©Gillian Day


Scientific name: Corvus monedula
The jackdaw is a small, black-capped crow of woodlands, parks, towns and coast. It is a well-known thief, stealing other birds' eggs and breaking into garden feeders.

Species information


Length: 33-34cm
Wingspan: 70cm
Weight: 220g
Average lifespan: 5 years

Conservation status

Common. Classified in the UK as Green under the Birds of Conservation Concern 5: the Red List for Birds (2021). Protected in the UK under the Wildlife and Countryside Act, 1981.

When to see

January to December


Our smallest crow, the jackdaw is a bird of woodland, parkland, coasts and urban areas. It nests in holes in trees, and on cliffs and buildings; sometimes it will even nest in chimneys! It eats invertebrates, fruit, seeds and carrion, and occasionally takes eggs and nestlings.
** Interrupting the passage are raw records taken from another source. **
/-- COMMIT WINDOWS copies the staging windows; SET SLOT BUS, SET MONITOR, SET VISIT and SET TIMEBASE write their values
brought into range, CLAMPED where that changed one; a Stall Monitor count above a new STALL_LIMIT is lowered to it (R10,
R11, R48, R72, R73). -/
def Obligations.TablesSet : Prop :=
  ∀ (s : State) (r : Requester) (t : Tag),
    let par : Fin 8 → Nat := fun k => s.mailbox.params[k].toNat
    let u := s.afterGo r t
    let stall := max 100 (min 65535 (par 0))
    let err := max 1 (min 255 (par 1))
    let stray := max 1 (min 255 (par 2))
    let decay := min 15 (par 3)
    let visit := max 16 (min 4095 (par 0))
    let prescale := max 9 (min 65535 (par 0))
    (s.GoReady r t 0x02 →
      exec .commitWindows s = .next (({ u with windowActive := s.windowStaging } : State).finished .ok [])) ∧
    (∀ i, s.GoReady r t 0x03 → s.NamesSlot i →
      exec .setSlotBus s = .next
        (({ u with slotBus := s.slotBus.set i (BitVec.ofNat 8 (min 255 (par 0))) } : State).finished
          (if par 0 ≤ 255 then .ok else .clamped) [BitVec.ofNat 32 (min 255 (par 0))])) ∧
    (∀ i, s.GoReady r t 0x0A → s.NamesSlot i →
      exec .setMonitor s = .next ((u.withSlotAt i
        { s.slot i with detect := { (s.slot i).detect with
            monitor := { stallLimit := stall, errThresh := err, strayThresh := stray, decay := decay }
            stallCount := min (s.slot i).detect.stallCount stall } }).finished
        (if stall = par 0 ∧ err = par 1 ∧ stray = par 2 ∧ decay = par 3 then .ok else .clamped)
        [BitVec.ofNat 32 stall, BitVec.ofNat 32 err, BitVec.ofNat 32 stray, BitVec.ofNat 32 decay])) ∧
    (s.GoReady r t 0x0B →
      exec .setVisit s = .next (({ u with health := { s.health with visit := visit } } : State).finished
        (if visit = par 0 then .ok else .clamped) [BitVec.ofNat 32 visit])) ∧
    (s.GoReady r t 0x0C →
      exec .setTimebase s = .next (({ u with time := { s.time with prescale := prescale } } : State).finished
        (if prescale = par 0 then .ok else .clamped) [BitVec.ofNat 32 prescale, s.time.now]))

/-- SET PLAN brings every number of P0 to P7 into range and refuses with PLAN_INVALID a plan whose codes name nothing,
whose START LEVEL is not available, whose RETIRE ACTION is POWER_OFF without power control, or whose AUTO CAUSES name
something else; else it replaces the record, never the sample, CLAMPED where a number changed, and answers the record in
the layout of the parameters. Without a FUNCTION RESET WRITE its fields are disregarded and answered 0 (the model's
reading, log 22) (R100, R101, R177). -/
def Obligations.PlanSet : Prop :=
  ∀ (s : State) (r : Requester) (t : Tag) (i : SlotId), s.GoReady r t 0x08 → s.NamesSlot i →
    let f : Fin 8 → Nat → Nat → Nat := fun k lo w => s.mailbox.params[k].toNat / 2 ^ lo % 2 ^ w
    let start := f 0 0 2
    let style := f 0 2 2
    let action := f 0 4 2
    let hasReset : Bool := decide (f 0 8 1 = 1)
    let offset := if hasReset then min 4092 (f 1 16 16) / 4 * 4 else 0
    let powered := (s.slot i).lines.powerControl
    let usable : Prop := start ≠ 0 ∧ style ≤ 1 ∧ action ≤ 1 ∧ f 1 8 8 = 0 ∧ (start = 1 → hasReset = true) ∧
      (start = 3 → powered = true) ∧ (action = 1 → powered = true)
    let kept : Prop := f 0 12 3 ≠ 0 ∧ f 0 16 3 ≠ 0 ∧ f 0 20 3 ≠ 0 ∧ (hasReset = true → offset = f 1 16 16) ∧
      f 3 0 16 ≤ 255 ∧ (1 ≤ f 3 16 16 ∧ f 3 16 16 ≤ 1000) ∧ (10 ≤ f 4 0 16 ∧ f 4 0 16 ≤ 10000) ∧
      (1 ≤ f 4 16 16 ∧ f 4 16 16 ≤ 1000) ∧ (1 ≤ f 5 0 16 ∧ f 5 0 16 ≤ 1000) ∧
      (10 ≤ f 5 16 16 ∧ f 5 16 16 ≤ 5000) ∧ f 6 0 16 ≤ 1000 ∧ (1 ≤ f 6 16 16 ∧ f 6 16 16 ≤ 1000) ∧ f 7 0 16 ≤ 60000
    (¬usable → exec .setPlan s = .next ((s.afterGo r t).finished .planInvalid [])) ∧
    (usable → ∃ (q : Plan) (res : Result) (d : Vector Dword 8),
      exec .setPlan s = .next (((s.afterGo r t).withSlotAt i
        { s.slot i with seq := { (s.slot i).seq with plan := q } }).finished res d.toList) ∧
      (kept → res = .ok) ∧ (¬kept → res = .clamped) ∧
      q.startLevel.rank = start ∧ (q.style = .abort ↔ style = 1) ∧ (q.retireAction = .powerOff ↔ action = 1) ∧
      (q.restoreOnRecovery = true ↔ f 0 6 1 = 1) ∧ (q.restoreOnAdmit = true ↔ f 0 7 1 = 1) ∧
      q.attempts = { function := max 1 (f 0 12 3), slot := max 1 (f 0 16 3), power := max 1 (f 0 20 3) } ∧
      q.autoCauses.toNat = f 1 0 8 ∧
      q.functionReset = (if hasReset then
        some { offset := BitVec.ofNat 12 offset, data := s.mailbox.params[2] } else none) ∧
      q.drain = min 255 (f 3 0 16) ∧ q.assert = max 1 (min 1000 (f 3 16 16)) ∧
      q.off = max 10 (min 10000 (f 4 0 16)) ∧ q.pwrgdLimit = max 1 (min 1000 (f 4 16 16)) ∧
      q.onSettle = max 1 (min 1000 (f 5 0 16)) ∧ q.linkLimit = max 10 (min 5000 (f 5 16 16)) ∧
      q.settle = min 1000 (f 6 0 16) ∧ q.stepLimit = max 1 (min 1000 (f 6 16 16)) ∧
      q.probation = min 60000 (f 7 0 16) ∧
      d[0].toNat = start + 4 * style + 16 * action + 64 * f 0 6 1 + 128 * f 0 7 1 + 256 * f 0 8 1 +
        4096 * q.attempts.function + 65536 * q.attempts.slot + 1048576 * q.attempts.power ∧
      d[1].toNat = f 1 0 8 + 65536 * offset ∧ (d[2] = if hasReset then s.mailbox.params[2] else 0) ∧
      d[3].toNat = q.drain + 65536 * q.assert ∧ d[4].toNat = q.off + 65536 * q.pwrgdLimit ∧
      d[5].toNat = q.onSettle + 65536 * q.linkLimit ∧ d[6].toNat = q.settle + 65536 * q.stepLimit ∧
      d[7].toNat = q.probation)

/-- R53: SET LIMITS writes one class's record of one slot with its values brought into range in order, a CFG record with
PER16 0, and resets that class's estimator in the same event, whether the record changes or not; a slot above 3 and a
class that is none are refused. The slot's state is not looked at, and entries already admitted are not touched. -/
def Obligations.LimitsSet : Prop :=
  ∀ (s : State) (r : Requester) (t : Tag), s.GoReady r t 0x09 →
    let par : Fin 8 → Nat := fun k => s.mailbox.params[k].toNat
    let floor := if par 1 = 0 then 1 else min 65535 (par 1)
    let ceil := max floor (min 65535 (par 2))
    let mult := max 4 (min 255 (par 3))
    let per := min 255 (par 4)
    (4 ≤ s.mailbox.command.toNat / 256 % 256 → exec .setLimits s = .next ((s.afterGo r t).finished .badSlot [])) ∧
    ∀ i, s.NamesSlot i →
      (2 ≤ par 0 → exec .setLimits s = .next ((s.afterGo r t).finished .badIndex [])) ∧
      (par 0 = 0 →
        exec .setLimits s = .next (((s.afterGo r t).withSlotAt i
          { s.slot i with deadlines := { (s.slot i).deadlines with
              memLimits := { floor := floor, ceil := ceil, mult := mult, per16 := per }
              memEst := { est16 := 0, samples := 0 } } }).finished
          (if floor = par 1 ∧ ceil = par 2 ∧ mult = par 3 ∧ per = par 4 then .ok else .clamped)
          [BitVec.ofNat 32 floor, BitVec.ofNat 32 ceil, BitVec.ofNat 32 mult, BitVec.ofNat 32 per])) ∧
      (par 0 = 1 →
        exec .setLimits s = .next (((s.afterGo r t).withSlotAt i
          { s.slot i with deadlines := { (s.slot i).deadlines with
              cfgLimits := { floor := floor, ceil := ceil, mult := mult, per16 := 0 }
              cfgEst := { est16 := 0, samples := 0 } } }).finished
          (if floor = par 1 ∧ ceil = par 2 ∧ mult = par 3 then .ok else .clamped)
          [BitVec.ofNat 32 floor, BitVec.ofNat 32 ceil, BitVec.ofNat 32 mult, 0]))

/-- LOAD STEP writes one settled step of the staging copy; SET SCRIPT LENGTH sets its length, positions cut off becoming
PAUSE 1 (from the new length to the last position, the model's reading, log 21); COMMIT SCRIPT copies the script inside
that length to the active copy, or is deferred in RESTORING; CAPTURE sets its flag and clears the overflow. LOAD STEP
disregards the fields its step kind does not use and answers them 0 (the model's reading, log 22) (R140, R141, R142, R143,
R144). -/
def Obligations.ScriptsEdited : Prop :=
  ∀ (s : State) (r : Requester) (t : Tag) (i : SlotId), s.NamesSlot i →
    let par := s.mailbox.params
    let u := s.afterGo r t
    let sc := (s.slot i).script
    let put : ScriptStore → State := fun v => u.withSlotAt i { s.slot i with script := v }
    let index := par[0].toNat % 256
    let kind := par[0].toNat / 256 % 256
    let off := min 4092 par[1].toNat / 4 * 4
    let time := max 1 (min 1000 par[4].toNat)
    (s.GoReady r t 0x10 →
      (64 ≤ index ∨ 4 ≤ kind → exec .loadStep s = .next (u.finished .badIndex [])) ∧
      (index < 64 → kind < 4 → ∃ (st : Step) (staging : Vector Step 64) (res : Result) (data : List Dword) (d : Dword),
        exec .loadStep s = .next ((put { sc with staging := staging }).finished res (d :: data)) ∧
        d.toNat = index + 256 * kind ∧
        (∀ k : Fin 64, staging[k] = if k.val = index then st else sc.staging[k]) ∧
        (kind = 0 → st = .write (BitVec.ofNat 12 off) (par[2].extractLsb' 0 4) par[3] ∧
          res = (if off = par[1].toNat then .ok else .clamped) ∧
          data = [BitVec.ofNat 32 off, BitVec.ofNat 32 (par[2].toNat % 16), par[3], 0]) ∧
        (kind = 1 → st = .verify (BitVec.ofNat 12 off) par[2] par[3] ∧
          res = (if off = par[1].toNat then .ok else .clamped) ∧ data = [BitVec.ofNat 32 off, par[2], par[3], 0]) ∧
        (kind = 2 → st = .poll (BitVec.ofNat 12 off) par[2] par[3] time ∧
          res = (if off = par[1].toNat ∧ time = par[4].toNat then .ok else .clamped) ∧
          data = [BitVec.ofNat 32 off, par[2], par[3], BitVec.ofNat 32 time]) ∧
        (kind = 3 → st = .pause time ∧ res = (if time = par[4].toNat then .ok else .clamped) ∧
          data = [0, 0, 0, BitVec.ofNat 32 time]))) ∧
    (s.GoReady r t 0x11 → ∃ staging : Vector Step 64,
      let n := min 64 par[0].toNat
      exec .setScriptLength s = .next ((put { sc with staging := staging, stagingLength := n }).finished
        (if par[0].toNat ≤ 64 then .ok else .clamped) [BitVec.ofNat 32 n]) ∧
      (sc.stagingLength ≤ n → staging = sc.staging) ∧
      (n < sc.stagingLength → ∀ k : Fin 64, staging[k] = if k.val < n then sc.staging[k] else .pause 1)) ∧
    (s.GoReady r t 0x12 →
      (sc.commitPending = true → exec .commitScript s = .next (u.finished .deferred [])) ∧
      (sc.commitPending = false → (s.slot i).seq.phase = some .restoring →
        exec .commitScript s = .next ((put { sc with commitPending := true }).finished .deferred [])) ∧
      (sc.commitPending = false → (s.slot i).seq.phase ≠ some .restoring →
        exec .commitScript s =
          .next ((put { sc with active := sc.staging.toList.take sc.stagingLength }).finished .ok []))) ∧
    (s.GoReady r t 0x13 →
      exec .capture s = .next ((put { sc with capture := par[0].getLsbD 0, overflow := false }).finished .ok []))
A sociable bird, the jackdaw can be seen in flocks, often performing aerial acrobatics or repeating its short, loud 'kya' call. Jackdaws mate for life, pairing-up during their first year, but not mating until the year after. The pair will often sit next to each other, preening.

How to identify

The jackdaw has a short, chunky bill, a grey 'shawl' around the back of the head, a black cap and a white eye.


Widespread, but absent from the far north-west of Scotland.

Did you know?

The common name of the jackdaw probably comes from two separate words: 'jack' meaning rogue (it is a well-known thief) and 'daw', which is an imitation of its call.